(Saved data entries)
+---+

theorem State.enterInterrupt_acts (s : State) (table : Word) (index : Nat) :
    s.Acts entryRegs (s.enterInterrupt table index).state := by
  have ds : .ds ∈ entryRegs := by decide
  have sp : .sp ∈ entryRegs := by decide
  have fp : .fp ∈ entryRegs := by decide
  have flags : .flags ∈ entryRegs := by decide
  have cs : .cs ∈ entryRegs := by decide
  have ip : .ip ∈ entryRegs := by decide
  refine (s.loadVector_acts table index).bind fun v t => ?_
  have swap : t.Acts entryRegs (t.swapStack v) := (t.setReg_acts ds _).trans (State.setReg_acts _ sp _)
  refine (swap.trans (State.saveContext_acts _ sp _ _)).bind fun _ u => ?_
  exact (u.createFrame_acts sp fp).bind fun _ w =>
    ((w.setFlags_acts flags _).trans (State.setReg_acts _ cs _)).trans (State.setReg_acts _ ip _)

/-- The cores a list puts in the place of the own core and of the others stand to them as the rows do. -/
theorem State.withCores_rel {R : Core → Core → Prop} {cs : List Core} (h : List.Forall₂ R s.cores cs) :
    List.Forall₂ R s.before (s.withCores s.selfId cs).before ∧ R s.self (s.withCores s.selfId cs).self
      ∧ List.Forall₂ R s.after (s.withCores s.selfId cs).after := by
  have front := List.forall₂_take s.selfId h
  have back := List.forall₂_drop s.selfId h
  have e : s.cores.drop s.selfId = s.self :: s.after := by simp [State.cores, State.selfId]
  rw [show s.cores.take s.selfId = s.before by simp [State.cores, State.selfId]] at front
  obtain ⟨c, rest, hc, hrest, e'⟩ := List.forall₂_cons_left_iff.mp (e ▸ back)
  unfold State.withCores
  rw [e']
  exact ⟨front, hc, hrest⟩

/-- A memory-structure change asks the own core too, of whose state its data cache alone changes (R92). -/
theorem State.onMemoryStructureChange_acts (s : State) (a size : Nat) (wb : Bool) :
    s.Acts W (s.onMemoryStructureChange a size wb).state := by
  obtain ⟨before, self, after⟩ :=
    State.withCores_rel (sweepCores_released s.cfg s.allocated (.range a size) wb true s.cores s.mem)
  have cfg := s.withCores_cfg s.selfId (sweepCores s.cfg (.range a size) wb true s.allocated s.cores s.mem).cores
  have core := self.1
  have key : ∀ u : State, u.cfg = s.cfg → List.Forall₂ Core.released s.before u.before → s.self.onlyDcache u.self →
      List.Forall₂ Core.released s.after u.after → s.Acts W u := by
    intro u hc hb hs ha
    have same : u.self = { s.self with dcache := u.self.dcache } := hs
    have regs : u.self.regs = s.self.regs := by rw [same]
    exact ⟨⟨hc, hb, ha⟩, by rw [same], fun q _ => congrArg (Regs.read · q) regs⟩
  unfold State.onMemoryStructureChange
  dsimp only
  split <;> exact key _ cfg before core after

theorem State.freePage_acts (s : State) (pg : Nat) : s.Acts W (s.freePage pg).state := by
  unfold State.freePage
  dsimp only
  split
  · exact s.setPages_acts _
  · exact s.setPages_acts _
  · exact (s.setPages_acts _).trans (State.onMemoryStructureChange_acts ..)

theorem State.exitInterrupt_acts (s : State) : s.Acts exitRegs s.exitInterrupt.state := by
  have sp : .sp ∈ exitRegs := by decide
  have fp : .fp ∈ exitRegs := by decide
  have ip : .ip ∈ exitRegs := by decide
  have ds : .ds ∈ exitRegs := by decide
  have context : ∀ r ∈ generalRegs.reverse ++ [.flags, .cs], r ∈ exitRegs := by decide
  exact (s.destroyFrame_acts sp fp ip).bind fun _ a => (State.popRegs_acts sp _ context a).bind fun _ b =>
    (b.pop_acts sp).bind fun oldSp c => (c.pop_acts sp).bind fun oldDs d =>
      (((d.setReg_acts sp oldSp).trans (State.setReg_acts _ ds oldDs)).trans (State.releaseOwn_acts ..)).bind
        fun _ e => e.freePage_acts _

+---+

→ **Exercise**:
From the entries above, write out only the lines starting at the line that holds "rw [show s.cores.take" and ending at the line that holds "theorem State.onMemoryStructureChange_acts (s", keeping both and matching them exactly.

→ **Response for this exercise**:
  rw [show s.cores.take s.selfId = s.before by simp [State.cores, State.selfId]] at front
  obtain ⟨c, rest, hc, hrest, e'⟩ := List.forall₂_cons_left_iff.mp (e ▸ back)
  unfold State.withCores
  rw [e']
  exact ⟨front, hc, hrest⟩

/-- A memory-structure change asks the own core too, of whose state its data cache alone changes (R92). -/
theorem State.onMemoryStructureChange_acts (s : State) (a size : Nat) (wb : Bool) :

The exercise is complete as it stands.